Это в самом деле было очень страшно.
Лина позднее так и не узнала, как было все спланировано. Она только догадывалась, что пленных должны были вывезти на машине скорой помощи, и в этом помогал доктор. А что должен был делать Отто?
Доктора она больше никогда не видела. А Отто лишь на миг. Ни вечером, ни ночью доктор не пришел. Утром фрау Элли пошла на работу бледная, как смерть. Но она постаралась как можно спокойнее сказать:
— Он должен был вернуться сегодня. Пусть он позвонит мне в школу, как только вернется, или ты позвони... если что-нибудь случится. — Она, словно прощаясь, поцеловала бубхен и Лину.
Только она ушла, пришли трое, те самые мужчины, которые приходили в день рождения Лины. Они начали расспрашивать Лину, где доктор, кто у него бывал и не видела ли она молодого человека в военной форме.
На все Лина отвечала:
— Я не понимаю... Я ничего не понимаю... — И добавляла по-немецки: — Сегодня неприемный день.
— Она врет... Сегодня приемный день.
Они сели в передней. Сидели, курили, ругались. Из их разговора Лина поняла, что побег удался, но что ловят шофера, который их вез.

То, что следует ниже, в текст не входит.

-- ==== Sys2Proof/Machine/Flags.lean ====
section
/-! DEFINITION. Flags: the hardware has no status flag, no condition code and no predicate (spec/10_state.md rule R17), so
no state stands here. What other machines would report in a flag this one reports by a condition or a trace event; the
two tests behind them are here. -/

namespace Sys2Proof.Machine

/-- The overflow test of one field: `value >= 2^width` (R66). Reported only by FieldOverflowError (R17). -/
def fieldOverflows (value width : Nat) : Bool := decide (2 ^ width ≤ value)

/-- The division-by-zero test of MOD (R115, R116). Reported only by a trace event (R17). -/
def divisorIsZero (div : Nat) : Bool := decide (div = 0)

end Sys2Proof.Machine
end

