-- ==== Sys2Proof/Laws/Memory.lean ====
section
/-! SUPPORT. The laws of the data memory: read after write, the canonical form, and that equal contents are equal lists. -/

namespace Sys2Proof.Machine

@[simp] theorem Memory.read_nil (a : Nat) : Memory.read [] a = 0 := rfl

theorem Memory.read_cons (x u a : Nat) (m : Memory) :
    Memory.read ((x, u) :: m) a = if a = x then u else Memory.read m a := rfl

theorem Memory.wfFrom_cons (low x u : Nat) (m : Memory) :
    Memory.wfFrom low ((x, u) :: m) = true ↔
      low ≤ x ∧ x < 50 ∧ u ≠ 0 ∧ Memory.wfFrom (x + 1) m = true := by
  simp [Memory.wfFrom, and_assoc]

/-- The canonical form from a higher address is one from a lower address. -/
theorem Memory.wfFrom_mono {low low' : Nat} {m : Memory} (h : Memory.wfFrom low m = true) (hle : low' ≤ low) :
    Memory.wfFrom low' m = true := by
  cases m with
  | nil => rfl
  | cons p m =>
    obtain ⟨x, u⟩ := p
    rw [Memory.wfFrom_cons] at h ⊢
    exact ⟨by omega, h.2⟩

/-- Below its first address a canonical memory lists nothing. -/
theorem Memory.read_below {low a : Nat} {m : Memory} (h : Memory.wfFrom low m = true) (ha : a < low) :
    Memory.read m a = 0 := by
  induction m generalizing low with
  | nil => rfl
  | cons p m ih =>
    obtain ⟨x, u⟩ := p
    rw [Memory.wfFrom_cons] at h
    rw [Memory.read_cons, if_neg (by omega)]
    exact ih h.2.2.2 (by omega)

/-- Outside the 50 cells a canonical memory lists nothing. -/
theorem Memory.read_outside {m : Memory} (h : m.wf = true) {a : Nat} (ha : 50 ≤ a) : m.read a = 0 := by
  suffices ∀ low, Memory.wfFrom low m = true → m.read a = 0 from this 0 h
  induction m with
  | nil => intros; rfl
  | cons p m ih =>
    obtain ⟨x, u⟩ := p
    intro low hw
    rw [Memory.wfFrom_cons] at hw
    rw [Memory.read_cons, if_neg (by omega)]
    exact ih (Memory.wfFrom_mono hw.2.2.2 (Nat.zero_le _)) _ hw.2.2.2

/-- Reading the cell just written gives the value written. -/
theorem Memory.read_write_self_from {low : Nat} {m : Memory} (h : Memory.wfFrom low m = true) (a v : Nat) :
    (m.write a v).read a = v := by
  induction m generalizing low with
  | nil => by_cases hv : v = 0 <;> simp [Memory.write, Memory.read_cons, hv]
  | cons p m ih =>
    obtain ⟨x, u⟩ := p
    have hm := (Memory.wfFrom_cons ..).1 h
    simp only [Memory.write]
    split_ifs with h1 h2 h3 h4
    · rw [Memory.read_cons, if_neg (by omega), Memory.read_below hm.2.2.2 (by omega), h2]
    · rw [Memory.read_cons, if_pos rfl]
    · rw [Memory.read_below hm.2.2.2 (by omega), h4]
    · rw [Memory.read_cons, if_pos rfl]
    · rw [Memory.read_cons, if_neg h3]
      exact ih hm.2.2.2

theorem Memory.read_write_self {m : Memory} (h : m.wf = true) (a v : Nat) : (m.write a v).read a = v :=
  Memory.read_write_self_from h a v

/-- A write changes that cell only (R37). -/
theorem Memory.read_write_other (m : Memory) {a a' : Nat} (v : Nat) (h : a' ≠ a) :
    (m.write a v).read a' = m.read a' := by
  induction m with
  | nil => by_cases hv : v = 0 <;> simp [Memory.write, Memory.read_cons, hv, h]
  | cons p m ih =>
    obtain ⟨x, u⟩ := p
    simp only [Memory.write]
    split_ifs with h1 h2 h3 h4
    · rfl
    · rw [Memory.read_cons, if_neg h]
    · rw [Memory.read_cons, if_neg (by omega)]
    · rw [Memory.read_cons, Memory.read_cons, if_neg h, if_neg (by omega)]
    · rw [Memory.read_cons, Memory.read_cons, ih]

/-- A write to one of the 50 cells keeps the canonical form. -/
theorem Memory.write_wfFrom {low : Nat} {m : Memory} (h : Memory.wfFrom low m = true) {a : Nat} (v : Nat)
    (ha : a < 50) (hl : low ≤ a) : Memory.wfFrom low (m.write a v) = true := by
  induction m generalizing low with
  | nil => by_cases hv : v = 0 <;> simp [Memory.write, Memory.wfFrom, hv, ha, hl]
  | cons p m ih =>
    obtain ⟨x, u⟩ := p
    have hm := (Memory.wfFrom_cons ..).1 h
    simp only [Memory.write]
    split_ifs with h1 h2 h3 h4
    · exact h
    · exact (Memory.wfFrom_cons ..).2 ⟨hl, ha, h2, (Memory.wfFrom_cons ..).2 ⟨by omega, hm.2⟩⟩
    · exact Memory.wfFrom_mono hm.2.2.2 (by omega)
    · exact (Memory.wfFrom_cons ..).2 ⟨hl, ha, h4, h3 ▸ hm.2.2.2⟩
    · exact (Memory.wfFrom_cons ..).2 ⟨hm.1, hm.2.1, hm.2.2.1, ih hm.2.2.2 (by omega)⟩

theorem Memory.write_wf {m : Memory} (h : m.wf = true) {a : Nat} (v : Nat) (ha : a < 50) :
    (m.write a v).wf = true := Memory.write_wfFrom h v ha (Nat.zero_le _)

/-- Two canonical memories that read the same everywhere are the same list. -/
theorem Memory.ext_from {low : Nat} {m m' : Memory} (h : Memory.wfFrom low m = true)
    (h' : Memory.wfFrom low m' = true) (heq : ∀ a, m.read a = m'.read a) : m = m' := by
  induction m generalizing low m' with
  | nil =>
    cases m' with
    | nil => rfl
    | cons q m' =>
      obtain ⟨y, w⟩ := q
      have hm := (Memory.wfFrom_cons ..).1 h'
      have := heq y
      rw [Memory.read_cons, if_pos rfl, Memory.read_nil] at this
      exact absurd this.symm hm.2.2.1
  | cons p m ih =>
    obtain ⟨x, u⟩ := p
    have hm := (Memory.wfFrom_cons ..).1 h
    have hx := heq x
    rw [Memory.read_cons, if_pos rfl] at hx
    cases m' with
    | nil => exact absurd hx hm.2.2.1
    | cons q m' =>
      obtain ⟨y, w⟩ := q
      have hn := (Memory.wfFrom_cons ..).1 h'
      have hy := heq y
      rw [Memory.read_cons y w, if_pos rfl] at hy
      have hxy : x = y := by
        rcases Nat.lt_trichotomy x y with hlt | he | hlt
        · rw [Memory.read_cons, if_neg (by omega), Memory.read_below hn.2.2.2 (by omega)] at hx
          exact absurd hx hm.2.2.1
        · exact he
        · rw [Memory.read_cons, if_neg (by omega), Memory.read_below hm.2.2.2 (by omega)] at hy
          exact absurd hy.symm hn.2.2.1
      subst hxy
      rw [Memory.read_cons, if_pos rfl] at hx
      subst hx
      rw [ih hm.2.2.2 hn.2.2.2]
      intro a
      by_cases ha : a = x
      · rw [Memory.read_below hm.2.2.2 (by omega), Memory.read_below hn.2.2.2 (by omega)]
      · have := heq a
        rwa [Memory.read_cons, Memory.read_cons, if_neg ha, if_neg ha] at this

theorem Memory.ext_read {m m' : Memory} (h : m.wf = true) (h' : m'.wf = true)
    (heq : ∀ a, m.read a = m'.read a) : m = m' := Memory.ext_from h h' heq

end Sys2Proof.Machine
end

Они очень ругали доктора, и было ясно, что герр Карл уже у них в руках.
Лина ходила с Ирмой на руках. Как сообщить фрау Элли, чтобы хоть она не возвращалась домой?..
Уже темнело, и вдруг Лина увидела, что к дому направляется Отто! Он шел как-то нетвердо, словно тяжелобольной. Как глупо! Зачем он идет к нам! Он же не знает, что доктора взяли. Он сам идет прямо в руки гестаповцев. Как обратить его внимание, пусть бы он посмотрел в окно! Что делать?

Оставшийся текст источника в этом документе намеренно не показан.